● **THE TASK**: For each line below that includes the string "isSome", show the whole line.

-- DATA FOR ANALYSIS follows --

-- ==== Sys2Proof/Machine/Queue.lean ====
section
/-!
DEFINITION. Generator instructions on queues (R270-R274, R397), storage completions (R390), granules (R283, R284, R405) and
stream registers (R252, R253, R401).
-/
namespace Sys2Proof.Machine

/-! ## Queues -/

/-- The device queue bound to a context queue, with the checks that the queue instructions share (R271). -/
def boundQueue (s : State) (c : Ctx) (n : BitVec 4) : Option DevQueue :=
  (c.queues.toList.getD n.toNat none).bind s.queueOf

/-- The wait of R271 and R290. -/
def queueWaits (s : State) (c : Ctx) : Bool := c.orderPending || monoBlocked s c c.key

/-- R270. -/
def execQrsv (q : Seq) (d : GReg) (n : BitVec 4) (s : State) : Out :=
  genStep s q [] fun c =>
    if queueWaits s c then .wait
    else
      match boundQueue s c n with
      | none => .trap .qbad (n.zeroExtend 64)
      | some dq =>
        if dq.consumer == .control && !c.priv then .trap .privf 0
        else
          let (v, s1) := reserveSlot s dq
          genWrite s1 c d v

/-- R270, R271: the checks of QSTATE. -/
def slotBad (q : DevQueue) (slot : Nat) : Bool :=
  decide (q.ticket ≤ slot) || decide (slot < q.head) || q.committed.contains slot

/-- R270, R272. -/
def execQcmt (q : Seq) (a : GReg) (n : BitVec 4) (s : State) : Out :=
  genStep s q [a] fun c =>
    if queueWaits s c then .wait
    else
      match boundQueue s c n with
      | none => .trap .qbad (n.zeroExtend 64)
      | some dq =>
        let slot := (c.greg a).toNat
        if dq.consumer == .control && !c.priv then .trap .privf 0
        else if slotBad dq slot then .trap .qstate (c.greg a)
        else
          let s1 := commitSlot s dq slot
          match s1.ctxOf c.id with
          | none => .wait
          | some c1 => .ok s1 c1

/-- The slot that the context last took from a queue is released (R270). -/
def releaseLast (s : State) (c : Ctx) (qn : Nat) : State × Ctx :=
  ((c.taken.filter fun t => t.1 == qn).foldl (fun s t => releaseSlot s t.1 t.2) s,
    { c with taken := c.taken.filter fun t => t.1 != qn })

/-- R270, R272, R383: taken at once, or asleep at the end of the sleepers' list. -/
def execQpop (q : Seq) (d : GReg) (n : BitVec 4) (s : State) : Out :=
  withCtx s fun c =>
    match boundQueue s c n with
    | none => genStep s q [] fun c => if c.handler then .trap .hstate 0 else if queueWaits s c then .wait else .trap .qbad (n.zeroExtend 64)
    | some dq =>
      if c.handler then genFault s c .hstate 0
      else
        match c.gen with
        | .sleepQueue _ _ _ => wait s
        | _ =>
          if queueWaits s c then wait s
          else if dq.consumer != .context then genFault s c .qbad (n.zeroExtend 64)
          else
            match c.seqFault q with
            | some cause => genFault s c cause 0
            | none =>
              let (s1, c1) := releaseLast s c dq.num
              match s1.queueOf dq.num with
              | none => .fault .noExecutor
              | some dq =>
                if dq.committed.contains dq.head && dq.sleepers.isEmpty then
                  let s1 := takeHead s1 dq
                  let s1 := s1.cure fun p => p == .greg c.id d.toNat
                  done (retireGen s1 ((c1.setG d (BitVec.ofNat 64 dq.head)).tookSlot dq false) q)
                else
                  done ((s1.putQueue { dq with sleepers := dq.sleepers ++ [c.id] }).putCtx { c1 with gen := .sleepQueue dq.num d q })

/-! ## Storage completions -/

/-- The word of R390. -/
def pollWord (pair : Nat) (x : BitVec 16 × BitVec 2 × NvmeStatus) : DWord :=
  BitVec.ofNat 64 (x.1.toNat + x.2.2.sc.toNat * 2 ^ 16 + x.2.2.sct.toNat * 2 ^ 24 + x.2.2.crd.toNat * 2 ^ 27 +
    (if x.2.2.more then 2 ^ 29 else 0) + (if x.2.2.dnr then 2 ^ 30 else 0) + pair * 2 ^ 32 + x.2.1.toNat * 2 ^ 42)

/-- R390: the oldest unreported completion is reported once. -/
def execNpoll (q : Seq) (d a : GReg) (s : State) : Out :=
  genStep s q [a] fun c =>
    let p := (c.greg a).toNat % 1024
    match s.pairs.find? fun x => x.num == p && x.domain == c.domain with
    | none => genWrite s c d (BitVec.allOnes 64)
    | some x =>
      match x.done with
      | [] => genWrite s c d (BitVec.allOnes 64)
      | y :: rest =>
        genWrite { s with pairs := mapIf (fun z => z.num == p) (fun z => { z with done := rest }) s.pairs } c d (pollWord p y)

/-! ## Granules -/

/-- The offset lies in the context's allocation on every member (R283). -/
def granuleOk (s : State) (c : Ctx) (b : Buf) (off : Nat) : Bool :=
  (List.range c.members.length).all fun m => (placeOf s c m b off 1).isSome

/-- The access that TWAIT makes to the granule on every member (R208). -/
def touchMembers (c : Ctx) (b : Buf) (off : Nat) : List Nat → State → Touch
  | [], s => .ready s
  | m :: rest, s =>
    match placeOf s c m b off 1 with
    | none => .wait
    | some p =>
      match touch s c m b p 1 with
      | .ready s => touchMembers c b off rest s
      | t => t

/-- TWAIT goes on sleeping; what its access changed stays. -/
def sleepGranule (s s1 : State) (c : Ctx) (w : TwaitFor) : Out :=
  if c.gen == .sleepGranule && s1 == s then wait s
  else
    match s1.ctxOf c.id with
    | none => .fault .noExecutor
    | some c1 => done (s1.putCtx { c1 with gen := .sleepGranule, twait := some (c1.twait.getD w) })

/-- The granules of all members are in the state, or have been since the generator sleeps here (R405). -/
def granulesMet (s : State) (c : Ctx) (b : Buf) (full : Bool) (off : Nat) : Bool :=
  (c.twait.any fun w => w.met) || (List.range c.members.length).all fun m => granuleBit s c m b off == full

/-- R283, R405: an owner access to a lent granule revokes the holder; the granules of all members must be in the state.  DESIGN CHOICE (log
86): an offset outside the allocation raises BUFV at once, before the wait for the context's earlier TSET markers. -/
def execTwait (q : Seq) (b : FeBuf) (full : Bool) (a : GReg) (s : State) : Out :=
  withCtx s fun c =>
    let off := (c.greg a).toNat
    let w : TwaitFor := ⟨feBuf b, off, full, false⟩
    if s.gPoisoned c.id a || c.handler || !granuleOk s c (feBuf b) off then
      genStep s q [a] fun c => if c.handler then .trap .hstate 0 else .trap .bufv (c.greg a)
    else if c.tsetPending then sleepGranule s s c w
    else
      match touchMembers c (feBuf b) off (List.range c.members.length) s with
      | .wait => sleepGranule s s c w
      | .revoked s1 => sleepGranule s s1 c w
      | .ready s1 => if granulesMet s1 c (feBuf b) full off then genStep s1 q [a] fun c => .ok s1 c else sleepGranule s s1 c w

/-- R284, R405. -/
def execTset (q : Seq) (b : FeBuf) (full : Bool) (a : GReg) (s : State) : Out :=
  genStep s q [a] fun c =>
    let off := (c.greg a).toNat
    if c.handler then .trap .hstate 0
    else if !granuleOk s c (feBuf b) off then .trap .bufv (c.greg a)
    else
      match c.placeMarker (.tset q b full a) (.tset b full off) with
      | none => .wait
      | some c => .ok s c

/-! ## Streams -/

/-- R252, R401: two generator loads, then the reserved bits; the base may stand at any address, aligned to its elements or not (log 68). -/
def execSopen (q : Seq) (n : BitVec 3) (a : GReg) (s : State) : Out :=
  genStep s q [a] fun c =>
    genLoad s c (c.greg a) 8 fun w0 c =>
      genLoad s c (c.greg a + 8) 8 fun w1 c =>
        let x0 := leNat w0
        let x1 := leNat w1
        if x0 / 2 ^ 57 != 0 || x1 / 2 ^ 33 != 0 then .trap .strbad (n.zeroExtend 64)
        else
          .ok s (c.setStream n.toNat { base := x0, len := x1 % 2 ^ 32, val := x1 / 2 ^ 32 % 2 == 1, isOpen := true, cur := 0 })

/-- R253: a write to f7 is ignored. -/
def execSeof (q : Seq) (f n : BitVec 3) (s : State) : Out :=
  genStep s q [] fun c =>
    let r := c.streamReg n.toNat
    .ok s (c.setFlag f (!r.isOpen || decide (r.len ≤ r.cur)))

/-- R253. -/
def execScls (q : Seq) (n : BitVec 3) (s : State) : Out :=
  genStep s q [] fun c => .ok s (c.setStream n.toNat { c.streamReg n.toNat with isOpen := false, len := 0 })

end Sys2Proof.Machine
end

-- DATA FOR ANALYSIS concluded --
-- DATA FOR ANALYSIS follows --

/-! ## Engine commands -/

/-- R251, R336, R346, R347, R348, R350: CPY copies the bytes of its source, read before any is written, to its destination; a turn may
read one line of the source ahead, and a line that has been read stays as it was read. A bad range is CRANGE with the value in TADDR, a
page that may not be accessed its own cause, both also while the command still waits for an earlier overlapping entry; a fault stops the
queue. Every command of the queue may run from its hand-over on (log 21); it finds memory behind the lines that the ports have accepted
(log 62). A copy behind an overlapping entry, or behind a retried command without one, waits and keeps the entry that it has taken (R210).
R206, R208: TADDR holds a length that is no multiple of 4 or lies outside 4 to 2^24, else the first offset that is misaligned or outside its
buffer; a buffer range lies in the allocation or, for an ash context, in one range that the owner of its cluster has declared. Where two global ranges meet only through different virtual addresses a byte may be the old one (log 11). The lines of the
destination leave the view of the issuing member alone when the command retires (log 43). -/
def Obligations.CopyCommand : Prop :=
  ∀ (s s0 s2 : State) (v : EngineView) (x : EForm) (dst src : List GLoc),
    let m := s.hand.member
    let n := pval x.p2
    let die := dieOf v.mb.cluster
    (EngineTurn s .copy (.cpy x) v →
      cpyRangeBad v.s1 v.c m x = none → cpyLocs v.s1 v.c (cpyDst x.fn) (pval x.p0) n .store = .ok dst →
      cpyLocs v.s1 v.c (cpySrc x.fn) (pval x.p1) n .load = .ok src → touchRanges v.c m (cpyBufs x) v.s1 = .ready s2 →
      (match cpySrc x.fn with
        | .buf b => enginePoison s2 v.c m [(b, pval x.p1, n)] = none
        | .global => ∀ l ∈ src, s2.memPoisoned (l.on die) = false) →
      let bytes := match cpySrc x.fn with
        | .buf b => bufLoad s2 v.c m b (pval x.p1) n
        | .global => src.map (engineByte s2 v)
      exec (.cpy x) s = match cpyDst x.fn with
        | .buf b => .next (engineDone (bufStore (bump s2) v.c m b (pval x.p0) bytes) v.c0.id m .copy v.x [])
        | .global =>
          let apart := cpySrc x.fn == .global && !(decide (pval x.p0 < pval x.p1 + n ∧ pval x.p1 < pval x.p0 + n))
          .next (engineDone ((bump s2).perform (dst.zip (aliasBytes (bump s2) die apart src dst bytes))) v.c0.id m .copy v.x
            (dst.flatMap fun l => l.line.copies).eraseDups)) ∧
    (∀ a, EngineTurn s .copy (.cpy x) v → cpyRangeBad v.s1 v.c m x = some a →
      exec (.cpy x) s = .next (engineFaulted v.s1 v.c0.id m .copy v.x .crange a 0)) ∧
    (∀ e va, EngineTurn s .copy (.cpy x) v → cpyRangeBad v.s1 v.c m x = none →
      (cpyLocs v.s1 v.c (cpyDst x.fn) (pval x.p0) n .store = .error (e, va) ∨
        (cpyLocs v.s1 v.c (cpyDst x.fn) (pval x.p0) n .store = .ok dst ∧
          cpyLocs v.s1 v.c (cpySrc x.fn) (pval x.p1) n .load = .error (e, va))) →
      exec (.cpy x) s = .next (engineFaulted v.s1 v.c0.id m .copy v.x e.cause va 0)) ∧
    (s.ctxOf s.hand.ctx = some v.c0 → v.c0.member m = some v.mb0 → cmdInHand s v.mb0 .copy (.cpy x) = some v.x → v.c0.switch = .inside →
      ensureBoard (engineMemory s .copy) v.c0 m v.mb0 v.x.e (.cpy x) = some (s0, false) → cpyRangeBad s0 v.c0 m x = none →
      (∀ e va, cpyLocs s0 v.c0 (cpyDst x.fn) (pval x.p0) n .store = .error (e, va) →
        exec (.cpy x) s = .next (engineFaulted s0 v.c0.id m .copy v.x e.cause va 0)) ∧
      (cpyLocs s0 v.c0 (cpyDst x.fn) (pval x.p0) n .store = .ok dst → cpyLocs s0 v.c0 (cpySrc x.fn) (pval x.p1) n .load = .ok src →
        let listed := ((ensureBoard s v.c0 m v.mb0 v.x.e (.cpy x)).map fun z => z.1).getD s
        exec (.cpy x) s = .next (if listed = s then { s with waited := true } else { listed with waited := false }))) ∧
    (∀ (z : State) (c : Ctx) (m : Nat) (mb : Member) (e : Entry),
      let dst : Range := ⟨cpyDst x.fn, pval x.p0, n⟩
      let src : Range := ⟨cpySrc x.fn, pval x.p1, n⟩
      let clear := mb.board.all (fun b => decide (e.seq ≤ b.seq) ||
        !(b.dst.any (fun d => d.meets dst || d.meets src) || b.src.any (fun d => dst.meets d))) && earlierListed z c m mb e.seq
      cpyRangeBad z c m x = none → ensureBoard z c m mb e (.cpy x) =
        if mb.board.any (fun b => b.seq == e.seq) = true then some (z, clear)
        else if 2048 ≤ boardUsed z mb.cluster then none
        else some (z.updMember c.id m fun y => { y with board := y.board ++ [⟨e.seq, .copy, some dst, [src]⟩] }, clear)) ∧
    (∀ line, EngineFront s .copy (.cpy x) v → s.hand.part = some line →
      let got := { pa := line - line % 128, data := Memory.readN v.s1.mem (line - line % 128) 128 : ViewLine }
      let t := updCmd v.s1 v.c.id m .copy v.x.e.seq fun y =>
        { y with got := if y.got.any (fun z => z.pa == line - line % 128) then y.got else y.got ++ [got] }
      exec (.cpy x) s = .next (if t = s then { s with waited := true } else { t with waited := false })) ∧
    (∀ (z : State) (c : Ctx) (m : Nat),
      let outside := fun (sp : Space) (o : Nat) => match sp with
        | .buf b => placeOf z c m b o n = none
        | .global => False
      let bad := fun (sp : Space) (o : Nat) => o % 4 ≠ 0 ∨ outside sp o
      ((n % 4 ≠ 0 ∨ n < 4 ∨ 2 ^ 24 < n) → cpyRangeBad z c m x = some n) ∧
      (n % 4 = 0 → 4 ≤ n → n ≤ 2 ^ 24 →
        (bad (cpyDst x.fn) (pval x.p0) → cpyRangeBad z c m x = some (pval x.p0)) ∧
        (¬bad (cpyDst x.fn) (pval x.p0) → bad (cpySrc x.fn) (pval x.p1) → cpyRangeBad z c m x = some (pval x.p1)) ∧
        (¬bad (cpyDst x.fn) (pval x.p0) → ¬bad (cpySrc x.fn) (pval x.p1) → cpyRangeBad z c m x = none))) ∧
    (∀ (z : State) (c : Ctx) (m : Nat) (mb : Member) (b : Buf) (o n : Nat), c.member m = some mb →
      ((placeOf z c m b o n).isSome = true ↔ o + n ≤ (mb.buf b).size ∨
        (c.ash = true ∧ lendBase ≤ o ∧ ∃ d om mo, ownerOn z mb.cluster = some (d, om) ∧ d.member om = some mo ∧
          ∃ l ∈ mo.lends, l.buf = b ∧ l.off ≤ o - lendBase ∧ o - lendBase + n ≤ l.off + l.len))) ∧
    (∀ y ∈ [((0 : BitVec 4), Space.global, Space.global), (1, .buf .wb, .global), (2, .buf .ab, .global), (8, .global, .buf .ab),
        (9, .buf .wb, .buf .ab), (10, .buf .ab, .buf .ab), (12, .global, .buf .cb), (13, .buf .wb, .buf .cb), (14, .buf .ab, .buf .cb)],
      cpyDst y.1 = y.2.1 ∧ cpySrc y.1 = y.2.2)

-- DATA FOR ANALYSIS concluded --

● **EXPECTED ANSWER**:
  (List.range c.members.length).all fun m => (placeOf s c m b off 1).isSome
      ((placeOf z c m b o n).isSome = true ↔ o + n ≤ (mb.buf b).size ∨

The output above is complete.